Try it:
Entries follow. Give back exactly the lines starting at the one containing "firstCause (s.checkRegs rs ++" and ending at the one containing "exact ih fun x hx => h x (by simp [hx])", and no other lines.

Available records:
-- ==== Sys2Proof/Laws/Ops.lean ====
section
/-! SUPPORT. What each check and each shared operation can do, said once. -/

namespace Sys2Proof.Machine

@[simp] theorem firstCause_nil : firstCause [] = none := rfl
@[simp] theorem firstCause_some (c : Cause) (cs : List (Option Cause)) : firstCause (some c :: cs) = some c := rfl
@[simp] theorem firstCause_none (cs : List (Option Cause)) : firstCause (none :: cs) = firstCause cs := rfl

theorem firstCause_append (cs ds : List (Option Cause)) :
    firstCause (cs ++ ds) = (firstCause cs).or (firstCause ds) := by
  induction cs with
  | nil => simp
  | cons c cs ih => cases c <;> simp [ih]

theorem firstCause_mem (cs : List (Option Cause)) (c : Cause) (h : firstCause cs = some c) : some c ∈ cs := by
  induction cs with
  | nil => simp at h
  | cons d cs ih =>
    cases d with
    | none => exact List.mem_cons_of_mem _ (ih (by simpa using h))
    | some d => simp_all

/-- A checked operation either raises the first cause that holds, or goes on. -/
theorem checked_cases (s : State) (checks : List (Option Cause)) (rest : Out) :
    (∃ c, firstCause checks = some c ∧ s.checked checks rest = .next (s.raise c)) ∨
    (firstCause checks = none ∧ s.checked checks rest = rest) := by
  unfold State.checked
  cases h : firstCause checks with
  | none => exact .inr ⟨rfl, rfl⟩
  | some c => exact .inl ⟨c, rfl, rfl⟩

theorem checked_none (s : State) {checks : List (Option Cause)} (rest : Out) (h : firstCause checks = none) :
    s.checked checks rest = rest := by rw [State.checked, h]

theorem checked_some (s : State) {checks : List (Option Cause)} (rest : Out) {c : Cause}
    (h : firstCause checks = some c) : s.checked checks rest = .next (s.raise c) := by rw [State.checked, h]

theorem checkReg_ok {s : State} {r : RegIdx} (h : r.toNat < s.cfg.nReg) : s.checkReg r = none := if_pos h

/-- Register fields that exist pass their check (rule R104). -/
theorem checkRegs_ok {s : State} {rs : List RegIdx} (h : s.has rs) (more : List (Option Cause)) :
    firstCause (s.checkRegs rs ++ more) = firstCause more := by
  induction rs with
  | nil => rfl
  | cons r rs ih =>
    rw [State.checkRegs, List.map_cons, checkReg_ok (h r (by simp)), List.cons_append, firstCause_none]
    exact ih fun x hx => h x (by simp [hx])

theorem checkRegs_ok' {s : State} {rs : List RegIdx} (h : s.has rs) : firstCause (s.checkRegs rs) = none := by
  simpa using checkRegs_ok h []

/-- The register fields' check either passes, and they all exist, or names a field that does not. -/
theorem checkRegs_cases (s : State) (rs : List RegIdx) :
    (s.has rs ∧ firstCause (s.checkRegs rs) = none) ∨
    (∃ r ∈ rs, ¬ r.toNat < s.cfg.nReg ∧ firstCause (s.checkRegs rs) = some (.registerOutOfRange r)) := by
  induction rs with
  | nil => exact .inl ⟨fun r hr => absurd hr List.not_mem_nil, rfl⟩
  | cons r rs ih =>
    by_cases hr : r.toNat < s.cfg.nReg
    · rcases ih with ⟨h1, h2⟩ | ⟨x, hx, h1, h2⟩
      · exact .inl ⟨fun y hy => by rcases List.mem_cons.1 hy with rfl | hy; exacts [hr, h1 y hy],
          by simpa [State.checkRegs, checkReg_ok hr] using h2⟩
      · exact .inr ⟨x, by simp [hx], h1, by simpa [State.checkRegs, checkReg_ok hr] using h2⟩
    · exact .inr ⟨r, by simp, hr, by simp [State.checkRegs, State.checkReg, hr]⟩

theorem checkMem_ok {s : State} {a : Word} {n : Nat} (h : a.toNat + n ≤ s.cfg.memCapacity) : s.checkMem a n = none :=
  if_pos h

theorem checkMem_bad {s : State} {a : Word} {n : Nat} (h : s.cfg.memCapacity < a.toNat + n) :
    s.checkMem a n = some (.memoryOutOfBounds a n) := if_neg (by omega)

theorem checkDivisor_ok {d : Word} (h : d ≠ 0) : checkDivisor d = none := if_neg h

/-- What raising a runtime fault does is exactly `Raises` (rule R224). -/
theorem raises_raise (s : State) (c : Cause) (h : c.phase = .runtime) : Raises s (s.raise c) c := by
  refine ⟨raise_status s c, ?_, ?_, fun _ => rfl, fun _ => rfl, rfl, rfl, rfl, rfl, rfl, rfl⟩
  · rw [raise_fault, faultRecord, h]
  · rw [raise_reports, h]

end Sys2Proof.Machine
end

Solution for this problem:
    firstCause (s.checkRegs rs ++ more) = firstCause more := by
  induction rs with
  | nil => rfl
  | cons r rs ih =>
    rw [State.checkRegs, List.map_cons, checkReg_ok (h r (by simp)), List.cons_append, firstCause_none]
    exact ih fun x hx => h x (by simp [hx])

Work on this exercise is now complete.